* _Problem to solve_:
From the line that includes "x17 x18 _ x20" to the last line of the data, quote each line precisely; both boundary lines belong in the answer.

Collected data entries:
◇ ◇ ◇ ◇

theorem State.joinBank_within (s : State) (k : Bank) (r : CmdRef) :
    Within [.idx] s (State.joinBank s k r) := by
  unfold State.joinBank
  extract_lets -useContext 
  refine Within.andThen (State.updQuery_within ..) (by decide) ?_
  refine Within.set_idx (by decide) ?_
  exact Within.refl

theorem State.openBank_within (s : State) (x : Index) (h : Nat) (target : Nat) (r : CmdRef) :
    Within [.idx] s (State.openBank s x h target r) := by
  unfold State.openBank
  extract_lets -useContext 
  refine Within.andThen (State.joinBank_within ..) (by decide) ?_
  refine Within.set_idx (by decide) ?_
  exact Within.refl

theorem State.bindProbe_within (s : State) (x : Index) (h : Nat) (target : Nat) (r : CmdRef) (first : Bool) :
    Within [.regs, .idx] s (State.bindProbe s x h target r first) := by
  unfold State.bindProbe
  extract_lets -useContext _ _ x3 x4 y5 x6 x7
  clear_value y5
  refine Within.have_of1 (f := x3) (fun _ => ?_) (fun h3 => ?_)
  · subst x3
    beta_reduce
    refine Within.ite (fun _ => ?_) (fun _ => ?_)
    · refine Within.andThen (State.count_within ..) (by decide) ?_
      exact Within.refl
    · exact Within.refl
  refine Within.have_fn1 (f := x4) (fun _ => ?_) (fun h4 => ?_)
  · subst x4
    beta_reduce
    refine Within.andThen (State.updQuery_within ..) (by decide) ?_
    exact Within.refl
  refine Within.have_ (t := x6) ?_ (fun h6 => ?_)
  · subst x6
    exact h3 ..
  refine Within.have_ (t := x7) ?_ (fun h7 => ?_)
  · subst x7
    exact h3 ..
  split
  · refine Within.ite (fun _ => ?_) (fun _ => ?_)
    · refine Within.andThen (State.joinBank_within ..) (by decide) ?_
      exact Within.refl
    · split
      · refine Within.andThen (State.joinBank_within ..) (by decide) ?_
        exact h6
      · refine Within.ite (fun _ => ?_) (fun _ => ?_)
        · refine Within.andThen (State.openBank_within ..) (by decide) ?_
          exact h6
        · refine Within.trans ?_ (h4 ..)
          exact h6
  · refine Within.ite (fun _ => ?_) (fun _ => ?_)
    · refine Within.andThen (State.openBank_within ..) (by decide) ?_
      exact Within.refl
    · split
      · refine Within.andThen (State.joinBank_within ..) (by decide) ?_
        exact h7
      · refine Within.trans ?_ (h4 ..)
        exact h7

theorem State.bindWaiting_within (s : State) (x : Index) (p : Nat → Bool) (target : Nat) :
    Within [.regs, .idx] s (State.bindWaiting s x p target) := by
  unfold State.bindWaiting
  refine Within.foldl ?_ (fun _ _ => ?_)
  · exact Within.refl
  · refine Within.foldl ?_ (fun _ _ => ?_)
    · refine Within.andThen (State.updQuery_within ..) (by decide) ?_
      exact Within.refl
    · refine Within.andThen (State.bindProbe_within ..) (by decide) ?_
      exact Within.refl

theorem State.startRound_within (s : State) (x : Index) (q : Query) (n : Nat) (target : Nat) :
    Within [.regs, .idx] s (State.startRound s x q n target) := by
  unfold State.startRound
  extract_lets -useContext _ _ _ _ x5 x6
  refine Within.have_ (t := x5) ?_ (fun h5 => ?_)
  · subst x5
    refine Within.ite (fun _ => ?_) (fun _ => ?_)
    · refine Within.andThen (State.count_within ..) (by decide) ?_
      exact Within.refl
    · exact Within.refl
  refine Within.have_ (t := x6) ?_ (fun h6 => ?_)
  · subst x6
    refine Within.andThen (State.updQuery_within ..) (by decide) ?_
    exact h5
  refine Within.foldl ?_ (fun _ _ => ?_)
  · exact h6
  · refine Within.andThen (State.bindProbe_within ..) (by decide) ?_
    exact Within.refl

theorem State.probeStages_within (s : State) (x : Index) (q : CmdRef) (ents : List Ent) :
    Within [.regs, .mm] s (State.probeStages s x q ents).1 := by
  unfold State.probeStages
  extract_lets -useContext _ x2
  refine Within.have_ (t := x2) ?_ (fun h2 => ?_)
  · subst x2
    refine Within.foldl ?_ (fun _ _ => ?_)
    · exact Within.refl
    · extract_lets -useContext _ x4
      refine Within.have_ (t := x4) ?_ (fun h4 => ?_)
      · subst x4
        refine Within.andThen (State.keepRuns_within ..) (by decide) ?_
        exact Within.refl
      refine Within.ite (fun _ => ?_) (fun _ => ?_)
      · refine Within.andThen (State.count_within ..) (by decide) ?_
        exact h4
      · exact h4
  refine Within.andThen (State.countList_within ..) (by decide) ?_
  refine Within.andThen (State.dropRuns_within ..) (by decide) ?_
  exact h2

theorem State.onProbeSelectionDone_within (s : State) (q : CmdRef) :
    Within [.regs, .mm, .sch, .idx] s (State.onProbeSelectionDone s q) := by
  unfold State.onProbeSelectionDone
  split
  · exact Within.refl
  · split
    · exact Within.refl
    · extract_lets -useContext _ _ x3 _ x5
      refine Within.have_ (t := x3.1) ?_ (fun h3 => ?_)
      · subst x3
        with_reducible refine Within.andThen (State.probeStages_within ..) (by decide) ?_
        exact Within.refl
      refine Within.have_ (t := x5) ?_ (fun h5 => ?_)
      · subst x5
        refine Within.andThen (State.updQuery_within ..) (by decide) ?_
        refine Within.andThen (State.seqOver_within ..) (by decide) ?_
        exact h3
      refine Within.andThen (State.startRound_within ..) (by decide) ?_
      exact h5

theorem execProbeSelectionDone_within {q : CmdRef} {s : State} {t : State}
    (h : execProbeSelectionDone q s = .next t) : Within [.regs, .mm, .sch, .idx] s t := by
  unfold execProbeSelectionDone at h
  obtain rfl := Host.Outcome.next.inj h
  refine Within.andThen (State.onProbeSelectionDone_within ..) (by decide) ?_
  exact Within.refl

theorem State.halveProbes_within (s : State) (q : Query) :
    Within [.idx] s (State.halveProbes s q) := by
  unfold State.halveProbes
  extract_lets -useContext 
  refine Within.andThen (State.updQuery_within ..) (by decide) ?_
  refine Within.set_idx (by decide) ?_
  exact Within.refl

theorem State.monitorOne_within (s : State) (q : Query) :
    Within [.regs, .idx] s (State.monitorOne s q) := by
  unfold State.monitorOne
  split
  · extract_lets -useContext _ _ _ x4
    refine Within.have_ (t := x4) ?_ (fun h4 => ?_)
    · subst x4
      refine Within.ite (fun _ => ?_) (fun _ => ?_)
      · refine Within.andThen (State.updQuery_within ..) (by decide) ?_
        refine Within.andThen (State.count_within ..) (by decide) ?_
        exact Within.refl
      · exact Within.refl
    split
    · refine Within.ite (fun _ => ?_) (fun _ => ?_)
      · refine Within.andThen (State.bindWaiting_within ..) (by decide) ?_
        refine Within.andThen (State.halveProbes_within ..) (by decide) ?_
        refine Within.andThen (State.count_within ..) (by decide) ?_
        exact h4
      · exact h4
    · exact h4
  · exact Within.refl

theorem State.monitor_within (s : State) :
    Within [.regs, .idx] s (State.monitor s) := by
  unfold State.monitor
  refine Within.foldl ?_ (fun _ _ => ?_)
  · exact Within.refl
  · split
    · refine Within.andThen (State.monitorOne_within ..) (by decide) ?_
      exact Within.refl
    · exact Within.refl

theorem State.onSetSeal_within (s : State) (idx : Nat) :
    Within [.regs, .idx] s (State.onSetSeal s idx) := by
  unfold State.onSetSeal
  split
  · exact Within.refl
  · extract_lets -useContext _ x2 x3
    refine Within.have_ (t := x2) ?_ (fun h2 => ?_)
    · subst x2
      refine Within.set_idx (by decide) ?_
      exact Within.refl
    refine Within.have_ (t := x3) ?_ (fun h3 => ?_)
    · subst x3
      refine Within.andThen (State.updIndex_within ..) (by decide) ?_
      exact h2
    refine Within.andThen (State.monitor_within ..) (by decide) ?_
    refine Within.andThen (State.bindWaiting_within ..) (by decide) ?_
    exact h3

theorem execSetSeal_within {idx : Nat} {s : State} {t : State}
    (h : execSetSeal idx s = .next t) : Within [.regs, .idx] s t := by
  unfold execSetSeal at h
  obtain rfl := Host.Outcome.next.inj h
  refine Within.andThen (State.onSetSeal_within ..) (by decide) ?_
  exact Within.refl

theorem State.scanTasks_within (s : State) (k : Bank) (island : Nat) :
    Within [.sch] s (State.scanTasks s k island) := by
  unfold State.scanTasks
  extract_lets -useContext 
  refine Within.foldl ?_ (fun _ _ => ?_)
  · exact Within.refl
  · refine Within.foldl ?_ (fun _ _ => ?_)
    · exact Within.refl
    · refine Within.andThen (State.addSeqTask_within ..) (by decide) ?_
      exact Within.refl

theorem State.onSetScanStart_within (s : State) (die : Nat) :
    Within [.regs, .sch, .idx] s (State.onSetScanStart s die) := by
  unfold State.onSetScanStart
  split
  · exact Within.refl
  · extract_lets -useContext _ _ x3
    refine Within.have_ (t := x3) ?_ (fun h3 => ?_)
    · subst x3
      refine Within.ite (fun _ => ?_) (fun _ => ?_)
      · refine Within.andThen (State.count_within ..) (by decide) ?_
        exact Within.refl
      · exact Within.refl
    refine Within.andThen (State.scanTasks_within ..) (by decide) ?_
    refine Within.set_idx (by decide) ?_
    exact h3

theorem execSetScanStart_within {die : Nat} {s : State} {t : State}
    (h : execSetScanStart die s = .next t) : Within [.regs, .sch, .idx] s t := by
  unfold execSetScanStart at h
  obtain rfl := Host.Outcome.next.inj h
  refine Within.andThen (State.onSetScanStart_within ..) (by decide) ?_
  exact Within.refl

theorem State.releaseQuar_within (s : State) (x : Index) (h : Nat) :
    Within [.fresh, .regs, .mem, .mm, .sch, .fl, .idx] s (State.releaseQuar s x h) := by
  unfold State.releaseQuar
  extract_lets -useContext _ _ _ _ x5
  refine Within.have_ (t := x5) ?_ (fun h5 => ?_)
  · subst x5
    refine Within.foldl ?_ (fun _ _ => ?_)
    · exact Within.refl
    · extract_lets -useContext 
      refine Within.foldl ?_ (fun _ _ => ?_)
      · refine Within.andThen (State.tombCommit_within ..) (by decide) ?_
        exact Within.refl
      · refine Within.andThen (State.putId_within ..) (by decide) ?_
        exact Within.refl
  refine Within.ite (fun _ => ?_) (fun _ => ?_)
  · exact Within.refl
  · refine Within.andThen (State.putShoalSt_within ..) (by decide) ?_
    exact h5

theorem State.scanTraffic_within (s : State) (x : Index) (k : Bank) (blocks : List Nat) :
    Within [.mm, .sch] s (State.scanTraffic s x k blocks) := by
  unfold State.scanTraffic
  extract_lets -useContext x1 x2
  refine Within.have_ (t := x1) ?_ (fun h1 => ?_)
  · subst x1
    split
    · refine Within.foldl ?_ (fun _ _ => ?_)
      · exact Within.refl
      · refine Within.andThen (State.objTraffic_within ..) (by decide) ?_
        exact Within.refl
    · exact Within.refl
  refine Within.have_ (t := x2) ?_ (fun h2 => ?_)
  · subst x2
    refine Within.andThen (State.hTraffic_within ..) (by decide) ?_
    exact h1
  refine Within.foldl ?_ (fun _ _ => ?_)
  · exact h2
  · refine Within.foldl ?_ (fun _ _ => ?_)
    · exact Within.refl
    · split
      · refine Within.andThen (State.hTraffic_within ..) (by decide) ?_
        exact Within.refl
      · exact Within.refl

theorem State.onSetScanDone_within (s : State) (island : Nat) (bad : List Nat) :
    Within [.fresh, .regs, .mem, .mm, .sch, .fl, .idx] s (State.onSetScanDone s island bad) := by
  unfold State.onSetScanDone
  split
  · exact Within.refl
  · split
    · exact Within.refl
    · extract_lets -useContext _ _ _ _ _ _ _ _ _ _ x11 x12 x13 x14 x15 x16 x17 x18 _ x20
      refine Within.have_ (t := x11) ?_ (fun h11 => ?_)
      · subst x11
        refine Within.andThen (State.seqOver_within ..) (by decide) ?_
        exact Within.refl
      refine Within.have_ (t := x12) ?_ (fun h12 => ?_)
      · subst x12
        refine Within.andThen (State.count_within ..) (by decide) ?_
        exact h11
      refine Within.have_ (t := x13) ?_ (fun h13 => ?_)
      · subst x13
        refine Within.ite (fun _ => ?_) (fun _ => ?_)
        · exact h12
        · refine Within.andThen (State.count_within ..) (by decide) ?_
          exact h12
      refine Within.have_ (t := x14) ?_ (fun h14 => ?_)
      · subst x14
        refine Within.ite (fun _ => ?_) (fun _ => ?_)
        · refine Within.andThen (State.count_within ..) (by decide) ?_
          exact h13
        · exact h13
      refine Within.have_ (t := x15) ?_ (fun h15 => ?_)
      · subst x15
        refine Within.ite (fun _ => ?_) (fun _ => ?_)
        · refine Within.andThen (State.count_within ..) (by decide) ?_
          exact h14
        · exact h14
      refine Within.have_ (t := x16) ?_ (fun h16 => ?_)
      · subst x16
        refine Within.ite (fun _ => ?_) (fun _ => ?_)
        · refine Within.andThen (State.count_within ..) (by decide) ?_
          exact h15
        · exact h15
      refine Within.have_ (t := x17) ?_ (fun h17 => ?_)
      · subst x17
        refine Within.foldl ?_ (fun _ _ => ?_)
        · exact h16
        · refine Within.andThen (State.keepRuns_within ..) (by decide) ?_
          exact Within.refl
      refine Within.have_ (t := x18) ?_ (fun h18 => ?_)
      · subst x18
        refine Within.andThen (State.scanTraffic_within ..) (by decide) ?_
        exact h17
      refine Within.have_ (t := x20) ?_ (fun h20 => ?_)
      · subst x20
        refine Within.set_idx (by decide) ?_
        exact h18
      refine Within.andThen (State.releaseQuar_within ..) (by decide) ?_
      exact h20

◇ ◇ ◇ ◇

* _Output_:
    · extract_lets -useContext _ _ _ _ _ _ _ _ _ _ x11 x12 x13 x14 x15 x16 x17 x18 _ x20
      refine Within.have_ (t := x11) ?_ (fun h11 => ?_)
      · subst x11
        refine Within.andThen (State.seqOver_within ..) (by decide) ?_
        exact Within.refl
      refine Within.have_ (t := x12) ?_ (fun h12 => ?_)
      · subst x12
        refine Within.andThen (State.count_within ..) (by decide) ?_
        exact h11
      refine Within.have_ (t := x13) ?_ (fun h13 => ?_)
      · subst x13
        refine Within.ite (fun _ => ?_) (fun _ => ?_)
        · exact h12
        · refine Within.andThen (State.count_within ..) (by decide) ?_
          exact h12
      refine Within.have_ (t := x14) ?_ (fun h14 => ?_)
      · subst x14
        refine Within.ite (fun _ => ?_) (fun _ => ?_)
        · refine Within.andThen (State.count_within ..) (by decide) ?_
          exact h13
        · exact h13
      refine Within.have_ (t := x15) ?_ (fun h15 => ?_)
      · subst x15
        refine Within.ite (fun _ => ?_) (fun _ => ?_)
        · refine Within.andThen (State.count_within ..) (by decide) ?_
          exact h14
        · exact h14
      refine Within.have_ (t := x16) ?_ (fun h16 => ?_)
      · subst x16
        refine Within.ite (fun _ => ?_) (fun _ => ?_)
        · refine Within.andThen (State.count_within ..) (by decide) ?_
          exact h15
        · exact h15
      refine Within.have_ (t := x17) ?_ (fun h17 => ?_)
      · subst x17
        refine Within.foldl ?_ (fun _ _ => ?_)
        · exact h16
        · refine Within.andThen (State.keepRuns_within ..) (by decide) ?_
          exact Within.refl
      refine Within.have_ (t := x18) ?_ (fun h18 => ?_)
      · subst x18
        refine Within.andThen (State.scanTraffic_within ..) (by decide) ?_
        exact h17
      refine Within.have_ (t := x20) ?_ (fun h20 => ?_)
      · subst x20
        refine Within.set_idx (by decide) ?_
        exact h18
      refine Within.andThen (State.releaseQuar_within ..) (by decide) ?_
      exact h20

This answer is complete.